START RECORDS FOR THE EXERCISE
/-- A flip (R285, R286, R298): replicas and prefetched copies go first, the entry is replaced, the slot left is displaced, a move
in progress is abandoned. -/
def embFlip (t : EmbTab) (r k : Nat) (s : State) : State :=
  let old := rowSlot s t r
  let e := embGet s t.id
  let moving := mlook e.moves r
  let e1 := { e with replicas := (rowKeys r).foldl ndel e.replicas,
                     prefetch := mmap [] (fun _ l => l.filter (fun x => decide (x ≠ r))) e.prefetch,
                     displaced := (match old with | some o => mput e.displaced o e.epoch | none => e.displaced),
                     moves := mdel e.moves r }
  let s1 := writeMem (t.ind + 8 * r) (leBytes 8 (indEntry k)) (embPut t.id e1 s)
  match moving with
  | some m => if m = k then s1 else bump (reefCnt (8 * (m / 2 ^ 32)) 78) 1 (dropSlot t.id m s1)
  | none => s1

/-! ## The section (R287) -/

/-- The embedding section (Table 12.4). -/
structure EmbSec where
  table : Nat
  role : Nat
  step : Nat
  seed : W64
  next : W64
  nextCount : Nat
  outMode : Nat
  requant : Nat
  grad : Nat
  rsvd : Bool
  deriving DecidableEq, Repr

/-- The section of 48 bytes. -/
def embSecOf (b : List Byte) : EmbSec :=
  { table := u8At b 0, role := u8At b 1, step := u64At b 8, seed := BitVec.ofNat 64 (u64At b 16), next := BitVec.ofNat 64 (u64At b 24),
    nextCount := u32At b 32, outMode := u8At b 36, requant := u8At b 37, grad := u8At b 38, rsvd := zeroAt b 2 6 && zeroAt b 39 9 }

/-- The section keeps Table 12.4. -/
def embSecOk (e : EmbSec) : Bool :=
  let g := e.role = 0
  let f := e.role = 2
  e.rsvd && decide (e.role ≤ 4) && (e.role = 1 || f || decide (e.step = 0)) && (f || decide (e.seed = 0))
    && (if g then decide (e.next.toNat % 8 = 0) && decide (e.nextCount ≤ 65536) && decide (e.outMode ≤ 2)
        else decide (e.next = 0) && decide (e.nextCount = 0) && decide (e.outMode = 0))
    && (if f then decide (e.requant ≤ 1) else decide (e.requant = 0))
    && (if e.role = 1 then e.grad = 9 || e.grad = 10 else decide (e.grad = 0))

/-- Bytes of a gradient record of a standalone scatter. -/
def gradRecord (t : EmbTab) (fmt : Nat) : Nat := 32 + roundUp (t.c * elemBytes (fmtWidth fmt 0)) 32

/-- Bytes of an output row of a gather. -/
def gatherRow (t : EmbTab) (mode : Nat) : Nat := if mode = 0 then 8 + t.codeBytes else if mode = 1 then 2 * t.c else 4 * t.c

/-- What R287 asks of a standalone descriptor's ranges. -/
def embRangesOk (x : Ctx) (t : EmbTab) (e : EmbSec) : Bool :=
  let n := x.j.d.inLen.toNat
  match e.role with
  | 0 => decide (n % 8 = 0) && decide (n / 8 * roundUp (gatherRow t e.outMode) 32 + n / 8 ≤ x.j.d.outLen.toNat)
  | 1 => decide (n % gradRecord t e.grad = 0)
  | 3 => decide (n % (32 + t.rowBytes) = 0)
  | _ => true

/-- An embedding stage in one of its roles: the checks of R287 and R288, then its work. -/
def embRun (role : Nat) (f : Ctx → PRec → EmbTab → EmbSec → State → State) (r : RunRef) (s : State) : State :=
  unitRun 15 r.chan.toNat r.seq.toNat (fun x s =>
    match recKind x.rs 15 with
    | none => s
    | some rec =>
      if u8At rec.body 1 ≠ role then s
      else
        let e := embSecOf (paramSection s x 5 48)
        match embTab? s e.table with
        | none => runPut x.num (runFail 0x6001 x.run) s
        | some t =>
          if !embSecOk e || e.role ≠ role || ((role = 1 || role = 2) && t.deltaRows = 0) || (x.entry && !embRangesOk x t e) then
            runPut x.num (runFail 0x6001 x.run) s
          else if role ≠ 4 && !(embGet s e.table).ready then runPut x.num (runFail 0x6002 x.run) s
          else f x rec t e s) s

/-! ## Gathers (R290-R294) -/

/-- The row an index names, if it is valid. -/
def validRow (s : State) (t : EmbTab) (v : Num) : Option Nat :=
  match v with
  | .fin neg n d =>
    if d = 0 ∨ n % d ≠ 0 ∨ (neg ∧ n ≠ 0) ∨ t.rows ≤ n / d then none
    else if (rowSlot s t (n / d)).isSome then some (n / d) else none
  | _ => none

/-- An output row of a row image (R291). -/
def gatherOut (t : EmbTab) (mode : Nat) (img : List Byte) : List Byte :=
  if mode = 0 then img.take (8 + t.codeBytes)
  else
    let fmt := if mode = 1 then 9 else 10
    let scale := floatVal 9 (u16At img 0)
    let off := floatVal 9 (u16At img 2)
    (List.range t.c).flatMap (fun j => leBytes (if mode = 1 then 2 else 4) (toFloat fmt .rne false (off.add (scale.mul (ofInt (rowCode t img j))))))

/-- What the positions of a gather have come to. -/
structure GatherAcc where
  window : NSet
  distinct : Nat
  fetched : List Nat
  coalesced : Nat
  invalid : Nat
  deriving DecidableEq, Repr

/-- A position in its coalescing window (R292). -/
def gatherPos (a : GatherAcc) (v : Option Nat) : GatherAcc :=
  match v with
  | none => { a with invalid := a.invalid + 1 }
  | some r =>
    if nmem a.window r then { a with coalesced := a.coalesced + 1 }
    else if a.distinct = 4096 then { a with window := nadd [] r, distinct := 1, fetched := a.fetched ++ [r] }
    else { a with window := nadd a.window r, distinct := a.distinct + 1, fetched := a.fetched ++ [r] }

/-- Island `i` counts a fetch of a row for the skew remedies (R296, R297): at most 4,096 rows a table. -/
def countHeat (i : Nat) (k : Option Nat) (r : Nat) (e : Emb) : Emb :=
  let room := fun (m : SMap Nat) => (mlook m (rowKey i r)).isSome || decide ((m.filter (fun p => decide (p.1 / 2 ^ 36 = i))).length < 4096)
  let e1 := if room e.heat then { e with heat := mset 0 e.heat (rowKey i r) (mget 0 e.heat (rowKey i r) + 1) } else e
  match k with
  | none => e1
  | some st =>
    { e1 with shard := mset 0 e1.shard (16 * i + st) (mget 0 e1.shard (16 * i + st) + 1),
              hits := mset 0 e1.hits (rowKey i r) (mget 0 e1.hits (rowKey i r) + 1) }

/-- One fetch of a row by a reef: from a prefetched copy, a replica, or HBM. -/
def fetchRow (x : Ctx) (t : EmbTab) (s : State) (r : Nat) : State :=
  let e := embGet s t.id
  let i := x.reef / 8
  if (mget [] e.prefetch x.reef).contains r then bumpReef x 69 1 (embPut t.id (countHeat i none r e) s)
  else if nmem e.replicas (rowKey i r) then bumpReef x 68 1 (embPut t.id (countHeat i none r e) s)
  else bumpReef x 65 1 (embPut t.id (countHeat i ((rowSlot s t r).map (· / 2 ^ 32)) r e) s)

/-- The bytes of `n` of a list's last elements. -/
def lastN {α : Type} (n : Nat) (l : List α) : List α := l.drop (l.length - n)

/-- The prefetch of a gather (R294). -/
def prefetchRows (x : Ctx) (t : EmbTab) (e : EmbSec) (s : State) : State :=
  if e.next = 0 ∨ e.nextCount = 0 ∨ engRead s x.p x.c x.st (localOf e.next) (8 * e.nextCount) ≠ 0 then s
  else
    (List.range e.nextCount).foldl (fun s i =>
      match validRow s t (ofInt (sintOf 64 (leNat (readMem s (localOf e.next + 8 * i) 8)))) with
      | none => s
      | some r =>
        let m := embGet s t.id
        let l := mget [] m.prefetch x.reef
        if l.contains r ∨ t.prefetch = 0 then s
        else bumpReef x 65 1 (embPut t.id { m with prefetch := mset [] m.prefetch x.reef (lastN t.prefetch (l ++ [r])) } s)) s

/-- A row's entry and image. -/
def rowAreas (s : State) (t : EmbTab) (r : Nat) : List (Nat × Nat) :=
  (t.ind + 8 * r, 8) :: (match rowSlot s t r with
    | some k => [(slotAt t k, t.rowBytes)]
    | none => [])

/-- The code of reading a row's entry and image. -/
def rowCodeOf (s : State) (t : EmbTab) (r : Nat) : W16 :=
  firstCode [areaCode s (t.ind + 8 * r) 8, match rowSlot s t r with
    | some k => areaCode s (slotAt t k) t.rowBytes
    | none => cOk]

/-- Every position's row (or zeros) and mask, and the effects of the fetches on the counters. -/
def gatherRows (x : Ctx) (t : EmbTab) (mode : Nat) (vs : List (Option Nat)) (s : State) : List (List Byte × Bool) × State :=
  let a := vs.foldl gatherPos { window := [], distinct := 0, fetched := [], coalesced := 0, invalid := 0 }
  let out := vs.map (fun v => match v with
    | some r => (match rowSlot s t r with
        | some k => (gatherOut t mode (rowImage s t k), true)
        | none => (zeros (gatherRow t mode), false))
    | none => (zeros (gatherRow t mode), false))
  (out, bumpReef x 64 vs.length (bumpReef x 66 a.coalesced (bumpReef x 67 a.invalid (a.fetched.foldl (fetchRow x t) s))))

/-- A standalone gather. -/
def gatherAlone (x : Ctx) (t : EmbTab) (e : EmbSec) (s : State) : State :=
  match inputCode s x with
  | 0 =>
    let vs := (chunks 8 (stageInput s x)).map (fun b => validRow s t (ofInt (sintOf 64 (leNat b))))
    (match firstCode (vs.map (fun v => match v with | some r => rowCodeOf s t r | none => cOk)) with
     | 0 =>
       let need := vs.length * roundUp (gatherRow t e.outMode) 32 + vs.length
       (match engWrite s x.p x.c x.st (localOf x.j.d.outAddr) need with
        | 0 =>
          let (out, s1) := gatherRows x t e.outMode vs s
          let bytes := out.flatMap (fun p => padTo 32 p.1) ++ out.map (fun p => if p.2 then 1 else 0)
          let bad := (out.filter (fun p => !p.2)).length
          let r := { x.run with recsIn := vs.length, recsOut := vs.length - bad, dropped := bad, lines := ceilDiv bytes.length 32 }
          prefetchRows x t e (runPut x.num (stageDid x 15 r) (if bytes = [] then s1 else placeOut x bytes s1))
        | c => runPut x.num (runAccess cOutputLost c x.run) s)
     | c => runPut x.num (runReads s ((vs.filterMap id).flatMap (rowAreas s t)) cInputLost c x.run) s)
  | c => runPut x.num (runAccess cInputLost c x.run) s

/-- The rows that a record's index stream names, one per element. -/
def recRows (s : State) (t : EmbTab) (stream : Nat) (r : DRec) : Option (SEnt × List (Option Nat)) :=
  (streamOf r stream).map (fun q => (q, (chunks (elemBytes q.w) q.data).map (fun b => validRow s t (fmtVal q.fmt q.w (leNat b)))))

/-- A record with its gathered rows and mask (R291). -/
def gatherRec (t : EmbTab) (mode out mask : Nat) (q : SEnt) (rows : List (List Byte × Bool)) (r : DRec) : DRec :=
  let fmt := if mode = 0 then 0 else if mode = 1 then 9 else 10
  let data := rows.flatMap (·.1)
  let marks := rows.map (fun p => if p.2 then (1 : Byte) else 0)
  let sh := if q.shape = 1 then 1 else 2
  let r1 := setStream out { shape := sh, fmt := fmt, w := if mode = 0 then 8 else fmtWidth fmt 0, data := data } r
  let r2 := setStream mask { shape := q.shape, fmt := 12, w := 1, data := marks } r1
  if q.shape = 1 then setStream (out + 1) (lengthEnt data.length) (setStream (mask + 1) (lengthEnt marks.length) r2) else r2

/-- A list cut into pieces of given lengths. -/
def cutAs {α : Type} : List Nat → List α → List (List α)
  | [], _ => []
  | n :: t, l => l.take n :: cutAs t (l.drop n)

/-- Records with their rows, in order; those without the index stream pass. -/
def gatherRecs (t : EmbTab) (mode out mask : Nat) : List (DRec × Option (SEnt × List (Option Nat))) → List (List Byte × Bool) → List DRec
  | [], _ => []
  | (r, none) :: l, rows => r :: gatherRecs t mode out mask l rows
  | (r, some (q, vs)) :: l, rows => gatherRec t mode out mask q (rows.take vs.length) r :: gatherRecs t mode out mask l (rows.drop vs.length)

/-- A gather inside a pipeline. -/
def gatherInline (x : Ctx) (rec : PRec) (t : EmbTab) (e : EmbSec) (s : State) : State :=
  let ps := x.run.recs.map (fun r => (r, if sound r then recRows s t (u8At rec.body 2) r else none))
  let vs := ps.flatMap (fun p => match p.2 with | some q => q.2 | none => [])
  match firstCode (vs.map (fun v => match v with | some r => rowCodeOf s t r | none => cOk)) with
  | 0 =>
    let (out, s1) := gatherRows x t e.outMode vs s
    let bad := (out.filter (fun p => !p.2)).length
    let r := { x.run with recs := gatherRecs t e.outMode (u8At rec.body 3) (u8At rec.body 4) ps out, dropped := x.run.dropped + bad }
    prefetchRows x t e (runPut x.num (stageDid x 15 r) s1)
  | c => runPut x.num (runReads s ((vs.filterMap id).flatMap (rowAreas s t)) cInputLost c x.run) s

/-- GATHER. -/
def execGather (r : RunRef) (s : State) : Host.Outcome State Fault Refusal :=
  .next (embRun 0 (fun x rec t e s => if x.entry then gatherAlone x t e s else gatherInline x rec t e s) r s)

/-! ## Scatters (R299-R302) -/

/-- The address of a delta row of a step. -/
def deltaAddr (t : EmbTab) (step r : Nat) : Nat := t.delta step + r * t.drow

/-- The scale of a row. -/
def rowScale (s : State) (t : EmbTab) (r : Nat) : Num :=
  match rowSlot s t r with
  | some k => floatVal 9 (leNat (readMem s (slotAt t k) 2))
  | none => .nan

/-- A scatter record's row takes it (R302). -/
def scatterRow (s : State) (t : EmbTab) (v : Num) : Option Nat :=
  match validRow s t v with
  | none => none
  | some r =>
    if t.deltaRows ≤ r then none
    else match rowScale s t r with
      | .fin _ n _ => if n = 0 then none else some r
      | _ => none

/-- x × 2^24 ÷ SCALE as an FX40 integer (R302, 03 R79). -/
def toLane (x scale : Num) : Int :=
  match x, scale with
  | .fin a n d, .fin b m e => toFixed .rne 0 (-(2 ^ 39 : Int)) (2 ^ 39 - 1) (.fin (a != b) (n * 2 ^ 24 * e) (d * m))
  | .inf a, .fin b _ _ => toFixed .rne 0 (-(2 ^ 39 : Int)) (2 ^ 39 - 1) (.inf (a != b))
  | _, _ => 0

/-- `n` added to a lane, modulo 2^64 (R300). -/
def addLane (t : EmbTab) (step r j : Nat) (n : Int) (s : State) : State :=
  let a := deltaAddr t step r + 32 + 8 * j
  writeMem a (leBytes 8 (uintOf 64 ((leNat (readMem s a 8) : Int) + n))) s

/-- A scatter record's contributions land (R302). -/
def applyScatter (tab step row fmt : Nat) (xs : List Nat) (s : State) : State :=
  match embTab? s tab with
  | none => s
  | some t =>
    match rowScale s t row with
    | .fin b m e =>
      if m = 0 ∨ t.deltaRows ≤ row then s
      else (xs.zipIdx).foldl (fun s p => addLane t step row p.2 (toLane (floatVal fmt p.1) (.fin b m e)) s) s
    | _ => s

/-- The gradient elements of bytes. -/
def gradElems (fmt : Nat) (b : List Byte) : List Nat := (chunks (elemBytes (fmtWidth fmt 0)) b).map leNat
END RECORDS FOR THE EXERCISE
● EXERCISE OBJECTIVE
From the listing above, the lines starting with the one that has "cOutputLost c x.run) s)" and running through the one that has "per element. -/" should be copied exactly, ends included.

● OUTPUT FOR THIS EXERCISE
        | c => runPut x.num (runAccess cOutputLost c x.run) s)
     | c => runPut x.num (runReads s ((vs.filterMap id).flatMap (rowAreas s t)) cInputLost c x.run) s)
  | c => runPut x.num (runAccess cInputLost c x.run) s

/-- The rows that a record's index stream names, one per element. -/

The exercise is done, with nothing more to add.